The records sit below. Return every line in them that holds the word "theorem".

*Task data*:
____________
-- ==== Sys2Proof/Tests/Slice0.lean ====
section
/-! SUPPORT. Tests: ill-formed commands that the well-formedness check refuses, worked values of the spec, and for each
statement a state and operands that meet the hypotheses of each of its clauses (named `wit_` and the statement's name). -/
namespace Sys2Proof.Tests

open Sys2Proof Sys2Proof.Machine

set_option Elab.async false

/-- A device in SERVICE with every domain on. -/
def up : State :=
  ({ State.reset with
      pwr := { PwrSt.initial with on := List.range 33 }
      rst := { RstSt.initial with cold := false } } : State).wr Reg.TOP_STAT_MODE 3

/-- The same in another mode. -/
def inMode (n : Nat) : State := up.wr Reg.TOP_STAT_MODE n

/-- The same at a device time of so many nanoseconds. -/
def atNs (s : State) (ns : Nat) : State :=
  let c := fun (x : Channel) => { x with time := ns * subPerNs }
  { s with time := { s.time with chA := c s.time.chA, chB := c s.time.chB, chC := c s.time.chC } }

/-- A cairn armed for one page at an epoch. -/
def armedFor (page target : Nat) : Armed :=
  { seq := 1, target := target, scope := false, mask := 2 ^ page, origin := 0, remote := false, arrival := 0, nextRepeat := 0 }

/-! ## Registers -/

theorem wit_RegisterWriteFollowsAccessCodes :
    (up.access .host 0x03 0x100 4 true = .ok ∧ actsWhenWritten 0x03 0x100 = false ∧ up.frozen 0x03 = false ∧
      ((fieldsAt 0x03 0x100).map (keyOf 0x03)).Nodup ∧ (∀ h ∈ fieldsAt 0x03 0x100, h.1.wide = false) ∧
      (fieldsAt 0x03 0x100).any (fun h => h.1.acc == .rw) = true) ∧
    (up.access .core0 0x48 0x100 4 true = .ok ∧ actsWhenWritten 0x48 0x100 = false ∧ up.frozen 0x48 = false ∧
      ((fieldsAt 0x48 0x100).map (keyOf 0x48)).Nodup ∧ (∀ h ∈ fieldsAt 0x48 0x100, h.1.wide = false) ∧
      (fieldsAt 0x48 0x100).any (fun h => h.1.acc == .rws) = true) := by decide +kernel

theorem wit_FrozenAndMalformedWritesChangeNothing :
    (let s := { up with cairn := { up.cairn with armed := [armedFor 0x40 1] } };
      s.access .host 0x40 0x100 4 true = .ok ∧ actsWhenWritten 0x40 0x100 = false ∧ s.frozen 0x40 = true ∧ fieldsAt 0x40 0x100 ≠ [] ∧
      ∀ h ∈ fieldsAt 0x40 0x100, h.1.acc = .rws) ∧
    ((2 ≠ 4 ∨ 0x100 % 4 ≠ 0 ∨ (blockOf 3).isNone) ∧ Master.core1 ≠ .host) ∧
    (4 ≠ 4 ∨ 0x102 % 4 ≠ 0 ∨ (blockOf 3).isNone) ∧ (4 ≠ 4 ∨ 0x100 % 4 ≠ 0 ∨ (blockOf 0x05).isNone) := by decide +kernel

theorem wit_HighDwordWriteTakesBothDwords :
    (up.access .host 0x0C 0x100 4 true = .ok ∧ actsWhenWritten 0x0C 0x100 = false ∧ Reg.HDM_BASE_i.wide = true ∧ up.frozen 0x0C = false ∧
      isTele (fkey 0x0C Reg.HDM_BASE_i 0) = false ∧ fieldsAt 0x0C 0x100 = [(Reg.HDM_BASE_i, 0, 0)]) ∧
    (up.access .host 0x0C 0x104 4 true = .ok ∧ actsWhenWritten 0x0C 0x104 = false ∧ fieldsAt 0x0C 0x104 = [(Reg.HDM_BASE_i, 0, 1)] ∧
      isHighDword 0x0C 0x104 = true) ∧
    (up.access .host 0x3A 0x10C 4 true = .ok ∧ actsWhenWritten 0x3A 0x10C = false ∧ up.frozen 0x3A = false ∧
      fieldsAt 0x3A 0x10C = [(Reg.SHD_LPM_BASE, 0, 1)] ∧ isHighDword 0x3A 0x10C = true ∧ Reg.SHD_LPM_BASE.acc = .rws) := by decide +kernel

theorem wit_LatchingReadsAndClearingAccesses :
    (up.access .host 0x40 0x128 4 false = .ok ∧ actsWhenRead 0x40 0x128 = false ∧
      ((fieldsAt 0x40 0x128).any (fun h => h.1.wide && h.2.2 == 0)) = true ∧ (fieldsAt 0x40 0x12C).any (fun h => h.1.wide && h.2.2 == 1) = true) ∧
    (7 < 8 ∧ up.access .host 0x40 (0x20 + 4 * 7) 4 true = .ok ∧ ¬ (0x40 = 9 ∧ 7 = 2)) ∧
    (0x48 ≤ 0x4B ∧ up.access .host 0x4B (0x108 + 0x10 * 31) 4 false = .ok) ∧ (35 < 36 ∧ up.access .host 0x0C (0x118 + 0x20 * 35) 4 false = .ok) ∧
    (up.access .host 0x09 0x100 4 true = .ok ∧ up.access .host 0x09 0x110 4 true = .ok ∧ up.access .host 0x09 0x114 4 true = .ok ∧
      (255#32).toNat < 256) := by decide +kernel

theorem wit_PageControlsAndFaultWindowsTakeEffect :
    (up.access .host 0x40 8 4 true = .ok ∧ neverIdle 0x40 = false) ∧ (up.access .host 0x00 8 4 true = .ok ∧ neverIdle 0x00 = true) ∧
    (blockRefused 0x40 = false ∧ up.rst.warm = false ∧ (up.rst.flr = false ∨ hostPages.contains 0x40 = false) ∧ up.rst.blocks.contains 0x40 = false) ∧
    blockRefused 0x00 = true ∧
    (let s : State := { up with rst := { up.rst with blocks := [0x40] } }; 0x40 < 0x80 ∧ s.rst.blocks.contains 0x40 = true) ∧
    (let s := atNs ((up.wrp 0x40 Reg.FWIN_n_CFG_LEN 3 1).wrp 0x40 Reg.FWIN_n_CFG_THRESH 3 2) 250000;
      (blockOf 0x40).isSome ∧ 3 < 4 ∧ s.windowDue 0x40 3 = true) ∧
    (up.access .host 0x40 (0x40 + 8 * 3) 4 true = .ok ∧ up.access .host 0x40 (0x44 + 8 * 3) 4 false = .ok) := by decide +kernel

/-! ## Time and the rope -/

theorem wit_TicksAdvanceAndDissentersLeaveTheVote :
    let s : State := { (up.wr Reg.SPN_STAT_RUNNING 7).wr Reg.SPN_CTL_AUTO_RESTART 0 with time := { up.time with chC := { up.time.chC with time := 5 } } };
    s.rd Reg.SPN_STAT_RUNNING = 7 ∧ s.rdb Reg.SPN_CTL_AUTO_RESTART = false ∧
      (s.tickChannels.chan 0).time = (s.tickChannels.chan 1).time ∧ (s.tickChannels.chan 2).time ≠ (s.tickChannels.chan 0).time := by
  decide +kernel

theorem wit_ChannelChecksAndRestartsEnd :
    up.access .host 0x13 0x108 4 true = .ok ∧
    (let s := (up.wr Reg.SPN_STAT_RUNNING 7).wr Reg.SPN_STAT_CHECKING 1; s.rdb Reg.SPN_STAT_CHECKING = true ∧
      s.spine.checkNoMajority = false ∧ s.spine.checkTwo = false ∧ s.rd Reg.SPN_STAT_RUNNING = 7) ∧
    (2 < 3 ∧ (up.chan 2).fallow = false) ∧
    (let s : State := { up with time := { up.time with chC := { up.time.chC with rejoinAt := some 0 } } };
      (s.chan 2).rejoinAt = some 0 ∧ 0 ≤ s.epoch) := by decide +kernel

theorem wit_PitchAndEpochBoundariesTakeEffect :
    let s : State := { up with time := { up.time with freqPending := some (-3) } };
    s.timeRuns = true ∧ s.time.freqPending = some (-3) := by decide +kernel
____________
*Your response*:
theorem wit_RegisterWriteFollowsAccessCodes :
theorem wit_FrozenAndMalformedWritesChangeNothing :
theorem wit_HighDwordWriteTakesBothDwords :
theorem wit_LatchingReadsAndClearingAccesses :
theorem wit_PageControlsAndFaultWindowsTakeEffect :
theorem wit_TicksAdvanceAndDissentersLeaveTheVote :
theorem wit_ChannelChecksAndRestartsEnd :
theorem wit_PitchAndEpochBoundariesTakeEffect :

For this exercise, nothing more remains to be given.